/-- R77, R73, R120 for every interleaving, step by step: where the ring invariant holds, a step leaves the bytes the buffer
holds as they are, or appends one at the end, the byte of a PUT that answers `ok = 1`, or takes the first away, by a GET that
answers it or by an ADV that answers `ok = 1`. -/
def Obligations.ContentsChangeOnlyAtTheEnds : Prop :=
  ∀ s t : State, RingInv s → step s = .next t →
    contents t = contents s ∨
    (∃ b, contents t = contents s ++ [b] ∧ t.ports.wResp = 0x4000#16 ∧
      (nextTurn s = .harness .w (encode (.put b)) ∨ (nextTurn s = .agent .w ∧ s.wstep = .x2 ∧ b = s.scratch.rxd))) ∨
    (∃ b, contents s = b :: contents t ∧
      ((nextTurn s = .harness .r 0x5000#16 ∧ t.ports.rResp = 0x6000#16 ||| b.zeroExtend 16) ∨
       (nextTurn s = .harness .r 0x8000#16 ∧ t.ports.rResp = 0x4000#16) ∨
       (nextTurn s = .agent .r ∧ (∃ j, s.ustep = .e8 j) ∧ t.ports.rResp = 0x4000#16)))

/-! ## The Activity Clock and the UART -/

/-- R131: TOUCHW and TOUCHR store the current `now_ms` whole and change nothing else. -/
def Obligations.TouchesStampTheTime : Prop :=
  ∀ s : State,
    exec .touchw s = .next (answeredW { s with lastActivity := s.nowMs } 0x4000#16) ∧
    exec .touchr s = .next (answeredR { s with lastActivity := s.nowMs } 0x4000#16)

/-- R132: only RXBYTE after its byte, INGRESS after a transfer of at least one byte, and a harness presenting TOUCHW or
TOUCHR move the Activity Clock, and each to the current time. -/
def Obligations.ActivityClockHasOnlyItsWriters : Prop :=
  ∀ s t : State, step s = .next t → t.lastActivity ≠ s.lastActivity →
    t.lastActivity = s.nowMs ∧
    ((nextTurn s = .agent .w ∧ s.wstep = .x3) ∨
     (nextTurn s = .agent .r ∧ s.ustep = .i4 ∧ s.scratch.inN ≠ 0#7) ∨
     nextTurn s = .harness .w 0x2000#16 ∨ nextTurn s = .harness .r 0x9000#16)

/-- R141, line by line: X0 tests the FIFO, X1 pops its oldest byte into `rxd`, X2 is `PUT rxd`, X3 is TOUCHW and the end
with `ok = 1`. -/
def Obligations.RxbyteMicroSteps : Prop :=
  ∀ s : State,
    (s.wstep = .idle → s.uart.rx = [] → exec .rxbyte s = .next (answeredW s 0x0000#16)) ∧
    (s.wstep = .idle → s.uart.rx ≠ [] → exec .rxbyte s = .next { s with wstep := .x1 }) ∧
    (∀ b rest, s.wstep = .x1 → s.uart.rx = b :: rest →
      exec .rxbyte s = .next { s with
        wstep := .x2
        uart := { s.uart with rx := rest }
        scratch := { s.scratch with rxd := b }
        strobes := { s.strobes with uartRxPop := true } }) ∧
    (s.wstep = .x2 → ∃ t, exec (.put s.scratch.rxd) (presentW s (encode (.put s.scratch.rxd))) = .next t ∧
      exec .rxbyte s = .next { t with wstep := .x3 }) ∧
    (s.wstep = .x3 → exec .rxbyte s = .next { s with
      wstep := .idle
      lastActivity := s.nowMs
      ports := { s.ports with wCmd := 0x2000#16, wCmdValid := true, wResp := 0x4000#16 } })

/-- R141 as a whole, no other agent moving: the byte leaves the FIFO and is stamped whether or not it is stored; it is
stored at `head` unless the buffer is full; four micro-steps suffice. -/
def Obligations.RxbyteMovesOneByte : Prop :=
  ∀ (s : State) (b : Byte) (rest : List Byte), s.wstep = .idle → s.uart.rx = b :: rest →
    ∃ t, runAlone .rxbyte 4 s = .next t ∧
      t = { s with
        ring := t.ring
        uart := { s.uart with rx := rest }
        scratch := { s.scratch with rxd := b }
        lastActivity := s.nowMs
        strobes := t.strobes
        ports := t.ports } ∧
      t.ports.wResp = 0x4000#16 ∧
      (s.ring.head + 1#12 = s.ring.tailW → t.ring = s.ring) ∧
      (s.ring.head + 1#12 ≠ s.ring.tailW →
        t.ring = { s.ring with head := s.ring.head + 1#12, buf := t.ring.buf } ∧
        memRead t s.ring.head = b ∧ ∀ a, a ≠ s.ring.head → memRead t a = memRead s a)

/-! ## Baud negotiation -/

/-- R171: the rate `r` that `lc_baud` shows is set on the UART and mirrored when it is 1 to 921600, and ignored otherwise;
the request is consumed either way and nothing else changes. With a request on the mailbox `r` is that request; with none
`r` is some 32-bit pattern (corner case i), one free value of the model's `env` used up (the model's form, log 12). That the
request is down in the same step is the model's reading of R248 (log 14). The last clause is corner case (f), the signed
reading of the guard. -/
def Obligations.BaudGuardSetsOrIgnores : Prop :=
  (∀ s : State, ∃ (r : Baud) (t : State), exec .baud s = .next t ∧
    (s.usb.lcValid = true → r = s.usb.lcBaud ∧ t.env = s.env) ∧
    (s.usb.lcValid = false → t.env = { s.env with draws := s.env.draws + 1 }) ∧
    (1 ≤ r.toNat ∧ r.toNat ≤ 921600 →
      t = answeredR { s with
        baudCfg := r
        uart := { s.uart with rate := r }
        usb := { s.usb with lcValid := false }
        strobes := { s.strobes with uartSetBaud := some r, lcAck := true }
        env := t.env } 0x4000#16) ∧
    (¬(1 ≤ r.toNat ∧ r.toNat ≤ 921600) →
      t = answeredR { s with
        usb := { s.usb with lcValid := false }
        strobes := { s.strobes with lcAck := true }
        env := t.env } 0x4000#16)) ∧
  (∀ p : Baud, (1 ≤ p.toNat ∧ p.toNat ≤ 921600) ↔ (0 < p.toInt ∧ p.toInt ≤ 921600))

/-- R31, R170: the UART's rate and `baud_cfg` change only by BOOT's first micro-step and by BAUD, alone or inside SVC,
and then to a legal rate, the same in both. -/
def Obligations.BaudRateHasOnlyItsWriters : Prop :=
  ∀ s t : State, step s = .next t → (t.baudCfg ≠ s.baudCfg ∨ t.uart.rate ≠ s.uart.rate) →
    1 ≤ t.baudCfg.toNat ∧ t.baudCfg.toNat ≤ 921600 ∧ t.uart.rate = t.baudCfg ∧
    ((nextTurn s = .agent .r ∧ (s.ustep = .s1 ∨ (s.ustep = .idle ∧ s.schedStep = 0#3))) ∨
     nextTurn s = .harness .r 0x4000#16 ∨ (nextTurn s = .harness .r 0xF000#16 ∧ s.schedStep = 0#3))

/-! ## EGRESS -/

/-- R151, line by line. E6 is stated with the host connected, which E0 made sure of (U15 refuses otherwise). That EGRESS
ends with the flush when no byte was accepted, a loop E8 of no turns, is the model's reading (log 4). -/
def Obligations.EgressMicroSteps : Prop :=
  ∀ s : State,
    (s.ustep = .idle → s.usb.connected = false → ∃ t, exec .egress s = .next t ∧ Ended 3#3 s t) ∧
    (s.ustep = .idle → s.usb.connected = true → exec .egress s = .next { s with ustep := .e1 }) ∧
    (s.ustep = .e1 → ∃ t, exec .avail (presentR s 0x6000#16) = .next t ∧
      exec .egress s = .next { t with
        ustep := .e2, scratch := { s.scratch with egA := s.ring.headR - s.ring.tail } }) ∧
    (s.ustep = .e2 → exec .egress s = .next { s with
      ustep := .e3, scratch := { s.scratch with egS := s.usb.space } }) ∧
    (s.ustep = .e3 → ∃ k : Count, k.toNat = min s.scratch.egA.toNat (min s.scratch.egS 64) ∧
      exec .egress s = .next { s with ustep := .e4, scratch := { s.scratch with egK := k, egGot := 0#7 } }) ∧
    (s.ustep = .e4 → s.scratch.egK = 0#7 → ∃ t, exec .egress s = .next t ∧ Ended 3#3 s t) ∧
    (s.ustep = .e4 → s.scratch.egK ≠ 0#7 → exec .egress s = .next { s with ustep := .e5 0#6 }) ∧
    (∀ i, s.ustep = .e5 i → ∃ t, exec (.peek i) (presentR s (encode (.peek i))) = .next t ∧
      (i.toNat < (s.ring.headR - s.ring.tail).toNat →
        exec .egress s = .next { t with
          ustep := if i.toNat + 1 < s.scratch.egK.toNat then .e5 (i + 1#6) else .e6
          scratch := { s.scratch with
            egBuf := s.scratch.egBuf.set i.toNat (memRead s (s.ring.tail + i.zeroExtend 12))
            egGot := BitVec.ofNat 7 (i.toNat + 1) } }) ∧
      ((s.ring.headR - s.ring.tail).toNat ≤ i.toNat → exec .egress s = .next { t with ustep := .e6 })) ∧
    (∀ offered acc, s.ustep = .e6 → s.usb.connected = true →
      offered = s.scratch.egBuf.take s.scratch.egGot.toNat → acc = min offered.length s.usb.space →
      exec .egress s = .next { s with
        ustep := .e7
        scratch := { s.scratch with egAcc := BitVec.ofNat 7 (min acc s.scratch.egGot.toNat) }
        usb := { s.usb with tx := s.usb.tx ++ (offered.take acc).map .byte, space := s.usb.space - acc }
        strobes := { s.strobes with usbWr := some offered } }) ∧
    (s.ustep = .e7 → s.scratch.egAcc ≠ 0#7 → exec .egress s = .next { s with
      ustep := .e8 0#7
      usb := { s.usb with tx := s.usb.tx ++ [.flush] }
      strobes := { s.strobes with usbFlush := true } }) ∧
    (s.ustep = .e7 → s.scratch.egAcc = 0#7 → ∃ t, exec .egress s = .next t ∧
      Ended 3#3 { s with
        usb := { s.usb with tx := s.usb.tx ++ [.flush] }
        strobes := { s.strobes with usbFlush := true } } t) ∧
    (∀ j, s.ustep = .e8 j → ∃ t, exec .adv (presentR s 0x8000#16) = .next t ∧
      (j.toNat + 1 < s.scratch.egAcc.toNat → exec .egress s = .next { t with ustep := .e8 (j + 1#7) }) ∧
      (s.scratch.egAcc.toNat ≤ j.toNat + 1 → ∃ u, exec .egress s = .next u ∧ Ended 3#3 t u))

/-- R151, R152, R155, R157 as a whole, no other agent moving: with the host connected EGRESS sends exactly the
`min(available, space, 64)` oldest bytes in order, one write and one flush, releases exactly those, and changes nothing
else but its working registers; with none to send it writes and flushes nothing. It takes at most 135 micro-steps. -/
def Obligations.EgressSendsTheOldestBytes : Prop :=
  ∀ (s : State) (n : Nat), s.ustep = .idle → s.usb.connected = true → s.scratch.egBuf.length = 64 →
    n = min (s.ring.headR - s.ring.tail).toNat (min s.usb.space 64) →
    ∃ t, runAlone .egress 135 s = .next t ∧
      t = { s with
        ring := { s.ring with tail := s.ring.tail + BitVec.ofNat 12 n }
        schedStep := t.schedStep
        scratch := { s.scratch with
          egBuf := t.scratch.egBuf, egA := t.scratch.egA, egS := t.scratch.egS, egK := t.scratch.egK,
          egGot := t.scratch.egGot, egAcc := t.scratch.egAcc }
        usb := { s.usb with tx := t.usb.tx, space := s.usb.space - n }
        strobes := t.strobes
        ports := t.ports } ∧
      t.ports.rResp = 0x4000#16 ∧
      t.usb.tx =
        if n = 0 then s.usb.tx
        else s.usb.tx ++
          ((List.range n).map fun k => .byte (memRead s (s.ring.tail + BitVec.ofNat 12 k))) ++ [.flush]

——————————

■ ASSIGNMENT
Copy the records above exactly, beginning at the line that contains "nextTurn s = .harness .r 0x4000#16" and stopping after the line that contains "(s.ustep = .e2".

■ WRITTEN RESPONSE
     nextTurn s = .harness .r 0x4000#16 ∨ (nextTurn s = .harness .r 0xF000#16 ∧ s.schedStep = 0#3))

/-! ## EGRESS -/

/-- R151, line by line. E6 is stated with the host connected, which E0 made sure of (U15 refuses otherwise). That EGRESS
ends with the flush when no byte was accepted, a loop E8 of no turns, is the model's reading (log 4). -/
def Obligations.EgressMicroSteps : Prop :=
  ∀ s : State,
    (s.ustep = .idle → s.usb.connected = false → ∃ t, exec .egress s = .next t ∧ Ended 3#3 s t) ∧
    (s.ustep = .idle → s.usb.connected = true → exec .egress s = .next { s with ustep := .e1 }) ∧
    (s.ustep = .e1 → ∃ t, exec .avail (presentR s 0x6000#16) = .next t ∧
      exec .egress s = .next { t with
        ustep := .e2, scratch := { s.scratch with egA := s.ring.headR - s.ring.tail } }) ∧
    (s.ustep = .e2 → exec .egress s = .next { s with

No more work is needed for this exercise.